Second, Seoul will need to find an appropriate balance between respecting the decision of its courts, and honouring international law by upholding the 1965 Japan- South Korea normalisation agreements, which were crafted in the spirit of the 1951 San Francisco peace treaty that ended the Allied occupation of Japan.

These postwar treaties sought to avoid the mistakes made after the first world war when the Treaty of Versailles imposed punishing reparations on Germany. The agreements deliberately waived future compensation claims against Japan in an attempt to avoid a new, dangerous cycle of revenge. As such, they are the foundation of the postwar international order.

South Korea should reflect on the way other democracies have handled such competing obligations. Back in 2000, the US Department of Justice intervened in an American court case brought by US prisoners of war who sought compensation for being forced to perform labour in Japan. Government lawyers argued that the POW lawsuits were barred by the San Francisco peace treaty and that agreement would not have been reached if it had allowed for future compensation claims.

Finally, the US needs to decide on — and follow — a more coherent policy toward its allies. Mr Trump’s constant questioning of the value of the US alliances with Japan and South Korea has sparked fears within these countries of an American military withdrawal from north-east Asia.

In the early days of the post-cold war era, voices both in the US and among its allies called in to question the value of these international arrangements. But the US stood behind them and defended their value. Joseph Nye, a former defence department official and Harvard professor put it this way in a 1995 strategy report: “Security is like oxygen: you do not tend to notice it until you begin to lose it . . . The American security presence has helped provide this ‘oxygen’ for east Asian development.”
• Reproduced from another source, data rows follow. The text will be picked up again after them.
/-! ### One lemma per constructor -/

theorem sll (rd : Reg) (rt : Reg) (shamt : BitVec 5) : Statement (.sll rd rt shamt) :=
  ⟨_, _, rfl, (packR_funct ..).trans rfl⟩
theorem srl (rd : Reg) (rt : Reg) (shamt : BitVec 5) : Statement (.srl rd rt shamt) :=
  ⟨_, _, rfl, (packR_funct ..).trans rfl⟩
theorem sra (rd : Reg) (rt : Reg) (shamt : BitVec 5) : Statement (.sra rd rt shamt) :=
  ⟨_, _, rfl, (packR_funct ..).trans rfl⟩
theorem sllv (rd : Reg) (rt : Reg) (rs : Reg) : Statement (.sllv rd rt rs) :=
  ⟨_, _, rfl, (packR_funct ..).trans rfl⟩
theorem srlv (rd : Reg) (rt : Reg) (rs : Reg) : Statement (.srlv rd rt rs) :=
  ⟨_, _, rfl, (packR_funct ..).trans rfl⟩
theorem srav (rd : Reg) (rt : Reg) (rs : Reg) : Statement (.srav rd rt rs) :=
  ⟨_, _, rfl, (packR_funct ..).trans rfl⟩
theorem jr (rs : Reg) : Statement (.jr rs) :=
  ⟨_, _, rfl, (packR_funct ..).trans rfl⟩
theorem jalr (rd : Reg) (rs : Reg) : Statement (.jalr rd rs) :=
  ⟨_, _, rfl, (packR_funct ..).trans rfl⟩
theorem syscall (code : BitVec 20) : Statement (.syscall code) :=
  ⟨_, _, rfl, (packCode_funct ..).trans rfl⟩
theorem brk (code : BitVec 20) : Statement (.brk code) :=
  ⟨_, _, rfl, (packCode_funct ..).trans rfl⟩
theorem mfhi (rd : Reg) : Statement (.mfhi rd) :=
  ⟨_, _, rfl, (packR_funct ..).trans rfl⟩
theorem mthi (rs : Reg) : Statement (.mthi rs) :=
  ⟨_, _, rfl, (packR_funct ..).trans rfl⟩
theorem mflo (rd : Reg) : Statement (.mflo rd) :=
  ⟨_, _, rfl, (packR_funct ..).trans rfl⟩
theorem mtlo (rs : Reg) : Statement (.mtlo rs) :=
  ⟨_, _, rfl, (packR_funct ..).trans rfl⟩
theorem mult (rs : Reg) (rt : Reg) : Statement (.mult rs rt) :=
  ⟨_, _, rfl, (packR_funct ..).trans rfl⟩
theorem multu (rs : Reg) (rt : Reg) : Statement (.multu rs rt) :=
  ⟨_, _, rfl, (packR_funct ..).trans rfl⟩
theorem div (rs : Reg) (rt : Reg) : Statement (.div rs rt) :=
  ⟨_, _, rfl, (packR_funct ..).trans rfl⟩
theorem divu (rs : Reg) (rt : Reg) : Statement (.divu rs rt) :=
  ⟨_, _, rfl, (packR_funct ..).trans rfl⟩
theorem add (rd : Reg) (rs : Reg) (rt : Reg) : Statement (.add rd rs rt) :=
  ⟨_, _, rfl, (packR_funct ..).trans rfl⟩
theorem addu (rd : Reg) (rs : Reg) (rt : Reg) : Statement (.addu rd rs rt) :=
  ⟨_, _, rfl, (packR_funct ..).trans rfl⟩
theorem sub (rd : Reg) (rs : Reg) (rt : Reg) : Statement (.sub rd rs rt) :=
  ⟨_, _, rfl, (packR_funct ..).trans rfl⟩
theorem subu (rd : Reg) (rs : Reg) (rt : Reg) : Statement (.subu rd rs rt) :=
  ⟨_, _, rfl, (packR_funct ..).trans rfl⟩
theorem and (rd : Reg) (rs : Reg) (rt : Reg) : Statement (.and rd rs rt) :=
  ⟨_, _, rfl, (packR_funct ..).trans rfl⟩
theorem or (rd : Reg) (rs : Reg) (rt : Reg) : Statement (.or rd rs rt) :=
  ⟨_, _, rfl, (packR_funct ..).trans rfl⟩
theorem xor (rd : Reg) (rs : Reg) (rt : Reg) : Statement (.xor rd rs rt) :=
  ⟨_, _, rfl, (packR_funct ..).trans rfl⟩
theorem nor (rd : Reg) (rs : Reg) (rt : Reg) : Statement (.nor rd rs rt) :=
  ⟨_, _, rfl, (packR_funct ..).trans rfl⟩
theorem slt (rd : Reg) (rs : Reg) (rt : Reg) : Statement (.slt rd rs rt) :=
  ⟨_, _, rfl, (packR_funct ..).trans rfl⟩
theorem sltu (rd : Reg) (rs : Reg) (rt : Reg) : Statement (.sltu rd rs rt) :=
  ⟨_, _, rfl, (packR_funct ..).trans rfl⟩
theorem bltz (rs : Reg) (off : BitVec 16) : Statement (.bltz rs off) :=
  ⟨_, _, rfl, (packI_rt ..).trans rfl⟩
theorem bgez (rs : Reg) (off : BitVec 16) : Statement (.bgez rs off) :=
  ⟨_, _, rfl, (packI_rt ..).trans rfl⟩
theorem bltzal (rs : Reg) (off : BitVec 16) : Statement (.bltzal rs off) :=
  ⟨_, _, rfl, (packI_rt ..).trans rfl⟩
theorem bgezal (rs : Reg) (off : BitVec 16) : Statement (.bgezal rs off) :=
  ⟨_, _, rfl, (packI_rt ..).trans rfl⟩
theorem j (target : BitVec 26) : Statement (.j target) :=
  ⟨_, _, rfl, (packJ_opcode ..).trans rfl⟩
theorem jal (target : BitVec 26) : Statement (.jal target) :=
  ⟨_, _, rfl, (packJ_opcode ..).trans rfl⟩
theorem beq (rs : Reg) (rt : Reg) (off : BitVec 16) : Statement (.beq rs rt off) :=
  ⟨_, _, rfl, (packI_opcode ..).trans rfl⟩
theorem bne (rs : Reg) (rt : Reg) (off : BitVec 16) : Statement (.bne rs rt off) :=
  ⟨_, _, rfl, (packI_opcode ..).trans rfl⟩
theorem blez (rs : Reg) (off : BitVec 16) : Statement (.blez rs off) :=
  ⟨_, _, rfl, (packI_opcode ..).trans rfl⟩
theorem bgtz (rs : Reg) (off : BitVec 16) : Statement (.bgtz rs off) :=
  ⟨_, _, rfl, (packI_opcode ..).trans rfl⟩
theorem addi (rt : Reg) (rs : Reg) (imm : BitVec 16) : Statement (.addi rt rs imm) :=
  ⟨_, _, rfl, (packI_opcode ..).trans rfl⟩
theorem addiu (rt : Reg) (rs : Reg) (imm : BitVec 16) : Statement (.addiu rt rs imm) :=
  ⟨_, _, rfl, (packI_opcode ..).trans rfl⟩
theorem slti (rt : Reg) (rs : Reg) (imm : BitVec 16) : Statement (.slti rt rs imm) :=
  ⟨_, _, rfl, (packI_opcode ..).trans rfl⟩
theorem sltiu (rt : Reg) (rs : Reg) (imm : BitVec 16) : Statement (.sltiu rt rs imm) :=
  ⟨_, _, rfl, (packI_opcode ..).trans rfl⟩
theorem andi (rt : Reg) (rs : Reg) (imm : BitVec 16) : Statement (.andi rt rs imm) :=
  ⟨_, _, rfl, (packI_opcode ..).trans rfl⟩
theorem ori (rt : Reg) (rs : Reg) (imm : BitVec 16) : Statement (.ori rt rs imm) :=
  ⟨_, _, rfl, (packI_opcode ..).trans rfl⟩
theorem xori (rt : Reg) (rs : Reg) (imm : BitVec 16) : Statement (.xori rt rs imm) :=
  ⟨_, _, rfl, (packI_opcode ..).trans rfl⟩
theorem lui (rt : Reg) (imm : BitVec 16) : Statement (.lui rt imm) :=
  ⟨_, _, rfl, (packI_opcode ..).trans rfl⟩
theorem lb (rt : Reg) (base : Reg) (off : BitVec 16) : Statement (.lb rt base off) :=
  ⟨_, _, rfl, (packI_opcode ..).trans rfl⟩
theorem lh (rt : Reg) (base : Reg) (off : BitVec 16) : Statement (.lh rt base off) :=
  ⟨_, _, rfl, (packI_opcode ..).trans rfl⟩
theorem lw (rt : Reg) (base : Reg) (off : BitVec 16) : Statement (.lw rt base off) :=
  ⟨_, _, rfl, (packI_opcode ..).trans rfl⟩
theorem lbu (rt : Reg) (base : Reg) (off : BitVec 16) : Statement (.lbu rt base off) :=
  ⟨_, _, rfl, (packI_opcode ..).trans rfl⟩
theorem lhu (rt : Reg) (base : Reg) (off : BitVec 16) : Statement (.lhu rt base off) :=
  ⟨_, _, rfl, (packI_opcode ..).trans rfl⟩
theorem lwu (rt : Reg) (base : Reg) (off : BitVec 16) : Statement (.lwu rt base off) :=
  ⟨_, _, rfl, (packI_opcode ..).trans rfl⟩
theorem sb (rt : Reg) (base : Reg) (off : BitVec 16) : Statement (.sb rt base off) :=
  ⟨_, _, rfl, (packI_opcode ..).trans rfl⟩
theorem sh (rt : Reg) (base : Reg) (off : BitVec 16) : Statement (.sh rt base off) :=
  ⟨_, _, rfl, (packI_opcode ..).trans rfl⟩
theorem sw (rt : Reg) (base : Reg) (off : BitVec 16) : Statement (.sw rt base off) :=
  ⟨_, _, rfl, (packI_opcode ..).trans rfl⟩
theorem ll (rt : Reg) (base : Reg) (off : BitVec 16) : Statement (.ll rt base off) :=
  ⟨_, _, rfl, (packI_opcode ..).trans rfl⟩
theorem sc (rt : Reg) (base : Reg) (off : BitVec 16) : Statement (.sc rt base off) :=
  ⟨_, _, rfl, (packI_opcode ..).trans rfl⟩
theorem mfc0 (rt : Reg) (rd : Reg) : Statement (.mfc0 rt rd) :=
  ⟨_, _, rfl, (packR_rs ..).trans rfl⟩
theorem mtc0 (rt : Reg) (rd : Reg) : Statement (.mtc0 rt rd) :=
  ⟨_, _, rfl, (packR_rs ..).trans rfl⟩
theorem eret : Statement (.eret) :=
  ⟨_, _, rfl, by decide⟩
theorem rspSll (rd : Reg) (rt : Reg) (shamt : BitVec 5) : Statement (.rspSll rd rt shamt) :=
  ⟨_, _, rfl, (packR_funct ..).trans rfl⟩
theorem rspSrl (rd : Reg) (rt : Reg) (shamt : BitVec 5) : Statement (.rspSrl rd rt shamt) :=
  ⟨_, _, rfl, (packR_funct ..).trans rfl⟩
theorem rspSra (rd : Reg) (rt : Reg) (shamt : BitVec 5) : Statement (.rspSra rd rt shamt) :=
  ⟨_, _, rfl, (packR_funct ..).trans rfl⟩
theorem rspSllv (rd : Reg) (rt : Reg) (rs : Reg) : Statement (.rspSllv rd rt rs) :=
  ⟨_, _, rfl, (packR_funct ..).trans rfl⟩
theorem rspSrlv (rd : Reg) (rt : Reg) (rs : Reg) : Statement (.rspSrlv rd rt rs) :=
  ⟨_, _, rfl, (packR_funct ..).trans rfl⟩
theorem rspSrav (rd : Reg) (rt : Reg) (rs : Reg) : Statement (.rspSrav rd rt rs) :=
  ⟨_, _, rfl, (packR_funct ..).trans rfl⟩
theorem rspJr (rs : Reg) : Statement (.rspJr rs) :=
  ⟨_, _, rfl, (packR_funct ..).trans rfl⟩
theorem rspJalr (rd : Reg) (rs : Reg) : Statement (.rspJalr rd rs) :=
  ⟨_, _, rfl, (packR_funct ..).trans rfl⟩
theorem rspBreak (code : BitVec 20) : Statement (.rspBreak code) :=
  ⟨_, _, rfl, (packCode_funct ..).trans rfl⟩
theorem rspAdd (rd : Reg) (rs : Reg) (rt : Reg) : Statement (.rspAdd rd rs rt) :=
  ⟨_, _, rfl, (packR_funct ..).trans rfl⟩
theorem rspAddu (rd : Reg) (rs : Reg) (rt : Reg) : Statement (.rspAddu rd rs rt) :=
  ⟨_, _, rfl, (packR_funct ..).trans rfl⟩
theorem rspSub (rd : Reg) (rs : Reg) (rt : Reg) : Statement (.rspSub rd rs rt) :=
  ⟨_, _, rfl, (packR_funct ..).trans rfl⟩
theorem rspSubu (rd : Reg) (rs : Reg) (rt : Reg) : Statement (.rspSubu rd rs rt) :=
  ⟨_, _, rfl, (packR_funct ..).trans rfl⟩
theorem rspAnd (rd : Reg) (rs : Reg) (rt : Reg) : Statement (.rspAnd rd rs rt) :=
  ⟨_, _, rfl, (packR_funct ..).trans rfl⟩
theorem rspOr (rd : Reg) (rs : Reg) (rt : Reg) : Statement (.rspOr rd rs rt) :=
  ⟨_, _, rfl, (packR_funct ..).trans rfl⟩
theorem rspXor (rd : Reg) (rs : Reg) (rt : Reg) : Statement (.rspXor rd rs rt) :=
  ⟨_, _, rfl, (packR_funct ..).trans rfl⟩
theorem rspNor (rd : Reg) (rs : Reg) (rt : Reg) : Statement (.rspNor rd rs rt) :=
  ⟨_, _, rfl, (packR_funct ..).trans rfl⟩
theorem rspSlt (rd : Reg) (rs : Reg) (rt : Reg) : Statement (.rspSlt rd rs rt) :=
  ⟨_, _, rfl, (packR_funct ..).trans rfl⟩
theorem rspSltu (rd : Reg) (rs : Reg) (rt : Reg) : Statement (.rspSltu rd rs rt) :=
  ⟨_, _, rfl, (packR_funct ..).trans rfl⟩
theorem rspBltz (rs : Reg) (off : BitVec 16) : Statement (.rspBltz rs off) :=
  ⟨_, _, rfl, (packI_rt ..).trans rfl⟩
theorem rspBgez (rs : Reg) (off : BitVec 16) : Statement (.rspBgez rs off) :=
  ⟨_, _, rfl, (packI_rt ..).trans rfl⟩
theorem rspBltzal (rs : Reg) (off : BitVec 16) : Statement (.rspBltzal rs off) :=
  ⟨_, _, rfl, (packI_rt ..).trans rfl⟩
theorem rspBgezal (rs : Reg) (off : BitVec 16) : Statement (.rspBgezal rs off) :=
  ⟨_, _, rfl, (packI_rt ..).trans rfl⟩
theorem rspJ (target : BitVec 26) : Statement (.rspJ target) :=
  ⟨_, _, rfl, (packJ_opcode ..).trans rfl⟩
theorem rspJal (target : BitVec 26) : Statement (.rspJal target) :=
  ⟨_, _, rfl, (packJ_opcode ..).trans rfl⟩
theorem rspBeq (rs : Reg) (rt : Reg) (off : BitVec 16) : Statement (.rspBeq rs rt off) :=
  ⟨_, _, rfl, (packI_opcode ..).trans rfl⟩
theorem rspBne (rs : Reg) (rt : Reg) (off : BitVec 16) : Statement (.rspBne rs rt off) :=
  ⟨_, _, rfl, (packI_opcode ..).trans rfl⟩
theorem rspBlez (rs : Reg) (off : BitVec 16) : Statement (.rspBlez rs off) :=
  ⟨_, _, rfl, (packI_opcode ..).trans rfl⟩
theorem rspBgtz (rs : Reg) (off : BitVec 16) : Statement (.rspBgtz rs off) :=
  ⟨_, _, rfl, (packI_opcode ..).trans rfl⟩
theorem rspAddi (rt : Reg) (rs : Reg) (imm : BitVec 16) : Statement (.rspAddi rt rs imm) :=
  ⟨_, _, rfl, (packI_opcode ..).trans rfl⟩
theorem rspAddiu (rt : Reg) (rs : Reg) (imm : BitVec 16) : Statement (.rspAddiu rt rs imm) :=
  ⟨_, _, rfl, (packI_opcode ..).trans rfl⟩
theorem rspSlti (rt : Reg) (rs : Reg) (imm : BitVec 16) : Statement (.rspSlti rt rs imm) :=
  ⟨_, _, rfl, (packI_opcode ..).trans rfl⟩
theorem rspSltiu (rt : Reg) (rs : Reg) (imm : BitVec 16) : Statement (.rspSltiu rt rs imm) :=
  ⟨_, _, rfl, (packI_opcode ..).trans rfl⟩
theorem rspAndi (rt : Reg) (rs : Reg) (imm : BitVec 16) : Statement (.rspAndi rt rs imm) :=
  ⟨_, _, rfl, (packI_opcode ..).trans rfl⟩
theorem rspOri (rt : Reg) (rs : Reg) (imm : BitVec 16) : Statement (.rspOri rt rs imm) :=
  ⟨_, _, rfl, (packI_opcode ..).trans rfl⟩
theorem rspXori (rt : Reg) (rs : Reg) (imm : BitVec 16) : Statement (.rspXori rt rs imm) :=
  ⟨_, _, rfl, (packI_opcode ..).trans rfl⟩
theorem rspLui (rt : Reg) (imm : BitVec 16) : Statement (.rspLui rt imm) :=
  ⟨_, _, rfl, (packI_opcode ..).trans rfl⟩
theorem rspLb (rt : Reg) (base : Reg) (off : BitVec 16) : Statement (.rspLb rt base off) :=
  ⟨_, _, rfl, (packI_opcode ..).trans rfl⟩
theorem rspLh (rt : Reg) (base : Reg) (off : BitVec 16) : Statement (.rspLh rt base off) :=
  ⟨_, _, rfl, (packI_opcode ..).trans rfl⟩
theorem rspLw (rt : Reg) (base : Reg) (off : BitVec 16) : Statement (.rspLw rt base off) :=
  ⟨_, _, rfl, (packI_opcode ..).trans rfl⟩
theorem rspLbu (rt : Reg) (base : Reg) (off : BitVec 16) : Statement (.rspLbu rt base off) :=
  ⟨_, _, rfl, (packI_opcode ..).trans rfl⟩
theorem rspLhu (rt : Reg) (base : Reg) (off : BitVec 16) : Statement (.rspLhu rt base off) :=
  ⟨_, _, rfl, (packI_opcode ..).trans rfl⟩
theorem rspSb (rt : Reg) (base : Reg) (off : BitVec 16) : Statement (.rspSb rt base off) :=
  ⟨_, _, rfl, (packI_opcode ..).trans rfl⟩
theorem rspSh (rt : Reg) (base : Reg) (off : BitVec 16) : Statement (.rspSh rt base off) :=
  ⟨_, _, rfl, (packI_opcode ..).trans rfl⟩
theorem rspSw (rt : Reg) (base : Reg) (off : BitVec 16) : Statement (.rspSw rt base off) :=
  ⟨_, _, rfl, (packI_opcode ..).trans rfl⟩
theorem vmulf (vd : Reg) (vs : Reg) (vt : Reg) (e : BitVec 4) : Statement (.vmulf vd vs vt e) :=
  ⟨_, _, rfl, (packV_funct ..).trans rfl⟩
theorem vmudl (vd : Reg) (vs : Reg) (vt : Reg) (e : BitVec 4) : Statement (.vmudl vd vs vt e) :=
  ⟨_, _, rfl, (packV_funct ..).trans rfl⟩
theorem vmudn (vd : Reg) (vs : Reg) (vt : Reg) (e : BitVec 4) : Statement (.vmudn vd vs vt e) :=
  ⟨_, _, rfl, (packV_funct ..).trans rfl⟩
theorem vmudh (vd : Reg) (vs : Reg) (vt : Reg) (e : BitVec 4) : Statement (.vmudh vd vs vt e) :=
  ⟨_, _, rfl, (packV_funct ..).trans rfl⟩
theorem vadd (vd : Reg) (vs : Reg) (vt : Reg) (e : BitVec 4) : Statement (.vadd vd vs vt e) :=
  ⟨_, _, rfl, (packV_funct ..).trans rfl⟩
theorem vsub (vd : Reg) (vs : Reg) (vt : Reg) (e : BitVec 4) : Statement (.vsub vd vs vt e) :=
  ⟨_, _, rfl, (packV_funct ..).trans rfl⟩
theorem vsar (vd : Reg) (vs : Reg) (vt : Reg) (e : BitVec 4) : Statement (.vsar vd vs vt e) :=
  ⟨_, _, rfl, (packV_funct ..).trans rfl⟩
theorem lqv (vt : Reg) (base : Reg) (off : BitVec 7) : Statement (.lqv vt base off) :=
  ⟨_, _, rfl, (packQ_sub ..).trans rfl⟩
theorem sqv (vt : Reg) (base : Reg) (off : BitVec 7) : Statement (.sqv vt base off) :=
  ⟨_, _, rfl, (packQ_sub ..).trans rfl⟩
theorem setColorImage (format : BitVec 3) (size : BitVec 2) (width : Nat) (addr : BitVec 26) : Statement (.setColorImage format size width addr) :=
  ⟨_, _, rfl, (packImage_opcode ..).trans rfl⟩
theorem setTextureImage (format : BitVec 3) (size : BitVec 2) (width : Nat) (addr : BitVec 26) : Statement (.setTextureImage format size width addr) :=
  ⟨_, _, rfl, (packImage_opcode ..).trans rfl⟩
theorem setFillColor (color : Word) : Statement (.setFillColor color) :=
  ⟨_, _, rfl, (packJ_opcode ..).trans rfl⟩
theorem setFogColor (color : Word) : Statement (.setFogColor color) :=
  ⟨_, _, rfl, (packJ_opcode ..).trans rfl⟩
theorem setBlendColor (color : Word) : Statement (.setBlendColor color) :=
  ⟨_, _, rfl, (packJ_opcode ..).trans rfl⟩
theorem setEnvColor (color : Word) : Statement (.setEnvColor color) :=
  ⟨_, _, rfl, (packJ_opcode ..).trans rfl⟩
theorem setCombineMode (c0 : BitVec 24) (c1 : Word) : Statement (.setCombineMode c0 c1) :=
  ⟨_, _, rfl, (packJ_opcode ..).trans rfl⟩
theorem setScissor (xh : BitVec 12) (yh : BitVec 12) (xl : BitVec 12) (yl : BitVec 12) : Statement (.setScissor xh yh xl yl) :=
  ⟨_, _, rfl, (packPair_opcode ..).trans rfl⟩
theorem setOtherModes (mode : Word) : Statement (.setOtherModes mode) :=
  ⟨_, _, rfl, (packJ_opcode ..).trans rfl⟩
theorem fillRectangle (xl : BitVec 12) (yl : BitVec 12) (xh : BitVec 12) (yh : BitVec 12) : Statement (.fillRectangle xl yl xh yh) :=
  ⟨_, _, rfl, (packPair_opcode ..).trans rfl⟩
theorem textureRectangle (xl : BitVec 12) (yl : BitVec 12) (tile : BitVec 3) (xh : BitVec 12) (yh : BitVec 12) (s : BitVec 16) (t : BitVec 16) (dsdx : BitVec 16) (dtdy : BitVec 16) : Statement (.textureRectangle xl yl tile xh yh s t dsdx dtdy) :=
  ⟨_, _, rfl, (packPair_opcode ..).trans rfl⟩
theorem syncFull : Statement (.syncFull) :=
  ⟨_, _, rfl, (packJ_opcode ..).trans rfl⟩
As that oxygen withers away, Asia is finding it harder to breathe. While we must continue to encourage the US to affirm its commitment to its allies, these new realities also present an opportunity. Solving the current crisis between Seoul and Tokyo will require leadership, diplomatic tactfulness, and, above all, a long breath.

The writer is chairman of the Asia Pacific Initiative, a think-tank

This article has been amended to make clear that South Korea was not a party to the 1951 San Francisco treaty.